# 2 new local hutchs



## bottles_inc (Jun 11, 2021)

Got these 2 in the mail today from Jay of Jay's emporium on ebay. Thanks Jay! Hans Iversen Centrepoint, L.I., and Yetter & Moore Riverhead L.I.


----------



## ROBBYBOBBY64 (Jun 12, 2021)

bottles_inc said:


> Got these 2 in the mail today from Jay of Jay's emporium on ebay. Thanks Jay! Hans Iversen Centrepoint, L.I., and Yetter & Moore Riverhead L.I. View attachment 226366


Nice ones. Jay gets all kinds of things, not only bottles. I always look when I get an alert to new items listed of his.
ROBBYBOBBY64.


----------



## ROBBYBOBBY64 (Jun 12, 2021)

Look at what jays-emporium on ebay has right now. Loads of hutches. Paper label and embossed. Great stuff, place your bids!
ROBBYBOBBY64.





						jays-emporium on eBay
					

Follow jays-emporium on eBay. Buying, Selling, Collecting on eBay has never been more exciting!



					ebay.com


----------



## Timelypicken (Jun 12, 2021)

Very nice bottles


----------



## Hamco (Jun 13, 2021)

nice!


----------



## Patchwerker (Jun 17, 2021)

It's actually Centreport on your bottle, not Centrepoint. And, the town still exists but now they spell it Centerport. I know this because I live here, lol


----------



## bottles_inc (Jun 18, 2021)

Patchwerker said:


> It's actually Centreport on your bottle, not Centrepoint. And, the town still exists but now they spell it Centerport. I know this because I live here, lol


Autocorrect got me and I didn't even notice. Wonder why it corrects centerport into centerpoint


----------



## ROBBYBOBBY64 (Jun 18, 2021)

bottles_inc said:


> Autocorrect got me and I didn't even notice. Wonder why it corrects centerport into centerpoint


Spell check likes to make me a moran! I was spelling Outwater Ave and when I looked down to see what I was spelling it had changed to Purgatory Road. I must have hit the P instead of the O and the R instead of the T. Freaked me out! Purwater is changed to Purgatory by spell check.
ROBBYBOBBY64.


----------



## UncleBruce (Jun 18, 2021)

ROBBYBOBBY64 said:


> Spell check likes to make me a moran!
> ROBBYBOBBY64.


Last time I said that to someone they said "WHAT'S YOUR EXCUSE THE REST OF THE TIME".


----------



## Mailman1960 (Jun 18, 2021)

UncleBruce said:


> Last time I said that to someone they said "WHAT'S YOUR EXCUSE THE REST OF THE TIME".

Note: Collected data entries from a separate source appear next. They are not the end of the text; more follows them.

/-! ## Branches and jumps -/

/-- 44_branch_jump R222, R223: beq and bne go to `pc` plus the sign-extended split offset when their condition holds, else to
the next instruction, and change nothing else. -/
def Obligations.EqualityBranches : Prop :=
  ∀ (s : State) (rsa rsb : RegNum) (imm : BitVec 14),
    let word := fun funct : BitVec 2 => 0b000101#6 ++ imm.extractLsb' 9 5 ++ rsa ++ rsb ++ imm.extractLsb' 0 9 ++ funct
    DecodesTo (word 0b00) (.beq rsa rsb imm) ∧ DecodesTo (word 0b01) (.bne rsa rsb imm) ∧
    let target := s.pc + BitVec.ofInt 32 imm.toInt
    (s.readReg rsa = s.readReg rsb →
      JumpAnswer (.beq rsa rsb imm) target s ∧ JumpAnswer (.bne rsa rsb imm) (s.pc + 4) s) ∧
    (s.readReg rsa ≠ s.readReg rsb →
      JumpAnswer (.beq rsa rsb imm) (s.pc + 4) s ∧ JumpAnswer (.bne rsa rsb imm) target s)

/-- 44_branch_jump R224, R225 (decision D12; both values of `CMP_SIGNED`): bgt and blt. -/
def Obligations.OrderBranches : Prop :=
  ∀ (s : State) (rsa rsb : RegNum) (imm : BitVec 14),
    let word := fun funct : BitVec 2 => 0b000101#6 ++ imm.extractLsb' 9 5 ++ rsa ++ rsb ++ imm.extractLsb' 0 9 ++ funct
    DecodesTo (word 0b10) (.bgt rsa rsb imm) ∧ DecodesTo (word 0b11) (.blt rsa rsb imm) ∧
    let a := s.readReg rsa
    let b := s.readReg rsb
    let target := s.pc + BitVec.ofInt 32 imm.toInt
    (lessThan s b a → JumpAnswer (.bgt rsa rsb imm) target s) ∧
    (¬lessThan s b a → JumpAnswer (.bgt rsa rsb imm) (s.pc + 4) s) ∧
    (lessThan s a b → JumpAnswer (.blt rsa rsb imm) target s) ∧
    (¬lessThan s a b → JumpAnswer (.blt rsa rsb imm) (s.pc + 4) s)

/-- 44_branch_jump R226, R228 (decisions D7, D8): j is relative to its own address, jr to a register other than $R0. -/
def Obligations.JumpsWithoutLink : Prop :=
  ∀ (s : State) (rsa : RegNum) (imm : BitVec 21),
    let word := fun r : RegNum => 0b000110#6 ++ imm.extractLsb' 16 5 ++ r ++ imm.extractLsb' 0 16
    DecodesTo (word 0) (.j imm) ∧ (rsa ≠ 0 → DecodesTo (word rsa) (.jr imm rsa)) ∧
    JumpAnswer (.j imm) (s.pc + BitVec.ofInt 32 imm.toInt) s ∧
    JumpAnswer (.jr imm rsa) (s.readReg rsa + BitVec.ofInt 32 imm.toInt) s

/-- 44_branch_jump R227, R229 (decisions D7 to D9): jal and jrl put `pc + 4` into register 4 of the current bank; jrl reads its
base before. -/
def Obligations.JumpsWithLink : Prop :=
  ∀ (s : State) (rsa : RegNum) (imm : BitVec 21),
    let word := fun r : RegNum => 0b000111#6 ++ imm.extractLsb' 16 5 ++ r ++ imm.extractLsb' 0 16
    DecodesTo (word 0) (.jal imm) ∧ (rsa ≠ 0 → DecodesTo (word rsa) (.jrl imm rsa)) ∧
    LinkAnswer (.jal imm) (s.pc + BitVec.ofInt 32 imm.toInt) s ∧
    LinkAnswer (.jrl imm rsa) (s.readReg rsa + BitVec.ofInt 32 imm.toInt) s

I think we could all figure out what we're saying most of time. I'm sure that's not the correct way to say that.


----------



## ROBBYBOBBY64 (Jun 18, 2021)

Mailman1960 said:


> I think we could all figure out what we're saying most of time. I'm sure that's not the correct way to say that.


Your right, my opologies.
ROBBYBOBBY64.


----------